By Michael Cochrum
Suppose you or your significant other go to the local haberdashery looking for a new suit. Instead of the assistant taking waist, hip, neck and chest measurements, they simply ask for weight. How likely do you think it is that the correct fit would be selected based only on that information? It’s not very likely. While weight is a measurement of size, it is not very helpful in measuring fit. Among financial institutions, we may be guilty of the same misconceptions, and susceptible to the same error, related to our Key Performance Indicators (KPI’s). Using the wrong measurement can be all the difference between making sound business decisions and making mistakes that are only discovered after it is much too late.

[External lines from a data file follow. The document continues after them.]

-- ==== Sys2Proof/Laws/State.lean ====
section
/-! SUPPORT. One lemma a field for each named update of State, Shared, Port and Env, so that no proof unfolds a record
update. -/

namespace Sys2Proof.Machine

/-! ### State -/

@[simp] theorem State.setPort_base (s : State) (p : Port) : (s.setPort p).base = s.base := rfl
@[simp] theorem State.setPort_g (s : State) (p : Port) : (s.setPort p).g = s.g := rfl
@[simp] theorem State.setPort_ports (s : State) (p : Port) : (s.setPort p).ports = s.ports.set s.env.cur p := rfl
@[simp] theorem State.setPort_env (s : State) (p : Port) : (s.setPort p).env = s.env := rfl

@[simp] theorem State.setShared_base (s : State) (g : Shared) : (s.setShared g).base = s.base := rfl
@[simp] theorem State.setShared_g (s : State) (g : Shared) : (s.setShared g).g = g := rfl
@[simp] theorem State.setShared_ports (s : State) (g : Shared) : (s.setShared g).ports = s.ports := rfl
@[simp] theorem State.setShared_env (s : State) (g : Shared) : (s.setShared g).env = s.env := rfl

@[simp] theorem State.setEnv_base (s : State) (e : Env) : (s.setEnv e).base = s.base := rfl
@[simp] theorem State.setEnv_g (s : State) (e : Env) : (s.setEnv e).g = s.g := rfl
@[simp] theorem State.setEnv_ports (s : State) (e : Env) : (s.setEnv e).ports = s.ports := rfl
@[simp] theorem State.setEnv_env (s : State) (e : Env) : (s.setEnv e).env = e := rfl

@[simp] theorem State.withCurrent_base (s : State) (p : Nat) : (s.withCurrent p).base = s.base := rfl
@[simp] theorem State.withCurrent_g (s : State) (p : Nat) : (s.withCurrent p).g = s.g := rfl
@[simp] theorem State.withCurrent_ports (s : State) (p : Nat) : (s.withCurrent p).ports = s.ports := rfl

@[simp] theorem State.withCurrent_cur (s : State) (p : Nat) : (s.withCurrent p).env.cur = p := rfl

@[simp] theorem State.respond_base (s : State) (r : BusResponse) : (s.respond r).base = s.base := rfl
@[simp] theorem State.respond_g (s : State) (r : BusResponse) : (s.respond r).g = s.g := rfl
@[simp] theorem State.respond_ports (s : State) (r : BusResponse) : (s.respond r).ports = s.ports := rfl

@[simp] theorem State.respond_resp (s : State) (r : BusResponse) : (s.respond r).env.resp = r := rfl

@[simp] theorem State.afterClock_base (s : State) : (s.afterClock).base = s.base := rfl
@[simp] theorem State.afterClock_g (s : State) : (s.afterClock).g = s.g := rfl
@[simp] theorem State.afterClock_ports (s : State) : (s.afterClock).ports = s.ports := rfl

@[simp] theorem State.afterClock_cur (s : State) : (s.afterClock).env.cur = s.env.cur := rfl

@[simp] theorem State.afterEntropy_base (s : State) : (s.afterEntropy).base = s.base := rfl
@[simp] theorem State.afterEntropy_g (s : State) : (s.afterEntropy).g = s.g := rfl
@[simp] theorem State.afterEntropy_ports (s : State) : (s.afterEntropy).ports = s.ports := rfl

@[simp] theorem State.afterEntropy_cur (s : State) : (s.afterEntropy).env.cur = s.env.cur := rfl

@[simp] theorem State.afterEvent_base (s : State) : (s.afterEvent).base = s.base := rfl
@[simp] theorem State.afterEvent_g (s : State) : (s.afterEvent).g = s.g := rfl
@[simp] theorem State.afterEvent_ports (s : State) : (s.afterEvent).ports = s.ports := rfl

@[simp] theorem State.afterEvent_cur (s : State) : (s.afterEvent).env.cur = s.env.cur := rfl

@[simp] theorem State.completeWith_base (s : State) (p : Port) : (s.completeWith p).base = s.base := rfl
@[simp] theorem State.completeWith_g (s : State) (p : Port) : (s.completeWith p).g = s.g := rfl
@[simp] theorem State.completeWith_env (s : State) (p : Port) : (s.completeWith p).env = s.env := rfl
@[simp] theorem State.completeWith_ports (s : State) (p : Port) : (s.completeWith p).ports = s.ports.set s.env.cur (p.complete 0) := rfl

@[simp] theorem State.raiseFail_base (s : State) (e : ParseError) : (s.raiseFail e).base = s.base := rfl
@[simp] theorem State.raiseFail_g (s : State) (e : ParseError) : (s.raiseFail e).g = s.g := rfl
@[simp] theorem State.raiseFail_env (s : State) (e : ParseError) : (s.raiseFail e).env = s.env := rfl
@[simp] theorem State.raiseFail_ports (s : State) (e : ParseError) : (s.raiseFail e).ports = s.ports.set s.env.cur (s.port.fail e) := rfl

@[simp] theorem State.raiseFatal_base (s : State) (c : FatalCause) : (s.raiseFatal c).base = s.base := rfl
@[simp] theorem State.raiseFatal_g (s : State) (c : FatalCause) : (s.raiseFatal c).g = s.g.raiseFatal c := rfl
@[simp] theorem State.raiseFatal_env (s : State) (c : FatalCause) : (s.raiseFatal c).env = s.env := rfl
@[simp] theorem State.raiseFatal_ports (s : State) (c : FatalCause) : (s.raiseFatal c).ports = s.ports := rfl

@[simp] theorem State.illegalCommand_base (s : State) : (s.illegalCommand).base = s.base := rfl
@[simp] theorem State.illegalCommand_g (s : State) : (s.illegalCommand).g = s.g := rfl
@[simp] theorem State.illegalCommand_env (s : State) : (s.illegalCommand).env = s.env := rfl
@[simp] theorem State.illegalCommand_ports (s : State) : (s.illegalCommand).ports = s.ports.set s.env.cur (s.port.complete illegalCommandCode) := rfl

@[simp] theorem State.afterFill_base (s : State) (n : Nat) : (s.afterFill n).base = s.base := rfl
@[simp] theorem State.afterFill_g (s : State) (n : Nat) : (s.afterFill n).g = { s.g with rngPos := s.g.rngPos + BitVec.ofNat 64 n } := rfl
@[simp] theorem State.afterFill_env (s : State) (n : Nat) : (s.afterFill n).env = s.env := rfl
@[simp] theorem State.afterFill_ports (s : State) (n : Nat) : (s.afterFill n).ports = s.ports := rfl

/-! ### Shared -/

@[simp] theorem Shared.raiseFatal_phase (g : Shared) (c : FatalCause) : (g.raiseFatal c).phase = .fatal := rfl
@[simp] theorem Shared.raiseFatal_fatalCause (g : Shared) (c : FatalCause) : (g.raiseFatal c).fatalCause = c.code := rfl
@[simp] theorem Shared.raiseFatal_testMode (g : Shared) (c : FatalCause) : (g.raiseFatal c).testMode = g.testMode := rfl
@[simp] theorem Shared.raiseFatal_seed (g : Shared) (c : FatalCause) : (g.raiseFatal c).seed = g.seed := rfl
@[simp] theorem Shared.raiseFatal_rngPos (g : Shared) (c : FatalCause) : (g.raiseFatal c).rngPos = g.rngPos := rfl
@[simp] theorem Shared.raiseFatal_lastMs (g : Shared) (c : FatalCause) : (g.raiseFatal c).lastMs = g.lastMs := rfl
@[simp] theorem Shared.raiseFatal_lastSlot (g : Shared) (c : FatalCause) : (g.raiseFatal c).lastSlot = g.lastSlot := rfl
@[simp] theorem Shared.raiseFatal_lock (g : Shared) (c : FatalCause) : (g.raiseFatal c).lock = g.lock := rfl
@[simp] theorem Shared.raiseFatal_testClock (g : Shared) (c : FatalCause) : (g.raiseFatal c).testClock = g.testClock := rfl
@[simp] theorem Shared.raiseFatal_testSeed (g : Shared) (c : FatalCause) : (g.raiseFatal c).testSeed = g.testSeed := rfl

@[simp] theorem Shared.loadSeed_phase (g : Shared) (x : Seed) : (g.loadSeed x).phase = g.phase := rfl
@[simp] theorem Shared.loadSeed_fatalCause (g : Shared) (x : Seed) : (g.loadSeed x).fatalCause = g.fatalCause := rfl
@[simp] theorem Shared.loadSeed_testMode (g : Shared) (x : Seed) : (g.loadSeed x).testMode = g.testMode := rfl
@[simp] theorem Shared.loadSeed_seed (g : Shared) (x : Seed) : (g.loadSeed x).seed = x := rfl
@[simp] theorem Shared.loadSeed_rngPos (g : Shared) (x : Seed) : (g.loadSeed x).rngPos = 0 := rfl
@[simp] theorem Shared.loadSeed_lastMs (g : Shared) (x : Seed) : (g.loadSeed x).lastMs = g.lastMs := rfl
@[simp] theorem Shared.loadSeed_lastSlot (g : Shared) (x : Seed) : (g.loadSeed x).lastSlot = g.lastSlot := rfl
@[simp] theorem Shared.loadSeed_lock (g : Shared) (x : Seed) : (g.loadSeed x).lock = g.lock := rfl
@[simp] theorem Shared.loadSeed_testClock (g : Shared) (x : Seed) : (g.loadSeed x).testClock = g.testClock := rfl
@[simp] theorem Shared.loadSeed_testSeed (g : Shared) (x : Seed) : (g.loadSeed x).testSeed = g.testSeed := rfl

One key measure that is used in financial institutions is delinquency rate, or the percentage of account balances that have payments that are sixty days or more past due. Because delinquency can be a precursor to default, loan portfolios with relatively high delinquency ratios are thought to be of low quality and those with low delinquency ratios are thought to be of high quality. However, delinquency can also be an indicator of stress on borrowers. For example, as unemployment rises, loan delinquency tends to rise. Delinquency can also indicate that a financial institution is not managing risk well. Two financial institutions with relatively similar risk distribution can have widely different delinquency ratios due to the way they engage borrowers under stress. But, should delinquency be used to evaluate the performance of lending employees? Is it an appropriate measure to measure how well an underwriter or collector is doing their job?
I write about the fallacy of bad measurements in my book, The Data-Driven Credit Union. I tell my own story of being measured as collector based on the number of delinquent accounts I was able to resolve in a thirty-day period relative to my counterparts. For months, I was ranked the worst collector in our local office and had to endure several meetings of criticism. It was demoralizing. Then, one day, someone from our headquarters office visited our local office with a whole different set of measurements. In her assessment, not only was I the most effective collector in the local office, but throughout the entire company. That is quite a swing, from the worst to the best in a matter of minutes. The difference was based upon more than a relative quantitative measure comparing my ability to resolve accounts against my in-office counterparts. The new measurements considered qualitative factors related to the probability of being able to collect the account in the first place. In other words, the corporate office was measuring the probability of resolving accounts similar to those I was assigned, and then evaluating my success based on the relative probability of being successful, taking into account the quality of the borrower in the first place.
At a recent conference I was attending, a lender spoke up in a breakout session and said they provide incentives to underwriters based on the delinquency ratio of their portfolio. I found this interesting because I immediately began to recall my previous career experience. I would imagine that the underwriters at this financial institution have probably questioned the fairness of this measurement. I would also suggest that that this strategy could create a disincentive for underwriters. Unless the financial institution can ensure that the available applications to underwrite are completely random, there is no way that delinquency is a fair measurement of underwriting accuracy. I wonder if the Chief Lending Officer would want their incentive to be based on a comparison of their financial institution’s delinquency ratio with other financial institution’s delinquency ratios without taking into account the risk distribution of the portfolios? The trouble is, using just a delinquency ratio without also considering the probability of a borrower defaulting in the first place, is an inaccurate measurement of underwriting skill. For example, let’s say that, as an underwriter, I’m completely comfortable underwriting loans across the entire risk spectrum and other underwriters are not. Perhaps my counterparts tend to ‘skip’ applications with lower credit scores, or perhaps they just decline them. Do these underwriters have the best interest of the financial institution and borrower in mind? Should they receive incentives for that?
On the other hand, let’s say that the incentive measure used is the relative difference in the actual performance of a loan and it predicted performance based on the credit score and other factors. If there is a 2% probability of default across my entire portfolio and the loans I originated have a 2.2% default rate, then the loans I originated are performing as expected. If my portfolio has a 6% default rate, then I’m probably making poor underwriting decisions. If my portfolio has a 0.5% default rate, then I’m probably too conservative. My counterparts could have entirely different targets based on the loans they have underwritten. Measuring performance in this way achieves the results that we want, accurate and conscientious underwriting. The prior measurement encourages manipulation and counter-productive strategies.
As a Data Scientist, it is important to me that measurements support their intended purpose and are never manipulated to support a personal bias. I’ve seen people lose their jobs and institutions fail to meet their potential due to measurement employed poorly. Too often, we are tempted to use or misuse the measurements that are readily available. It is more important that the measurements we use are appropriate for what is being measured, even if they have to be constructed. Otherwise, we will find our decisions will not have a proper fit for the question at hand.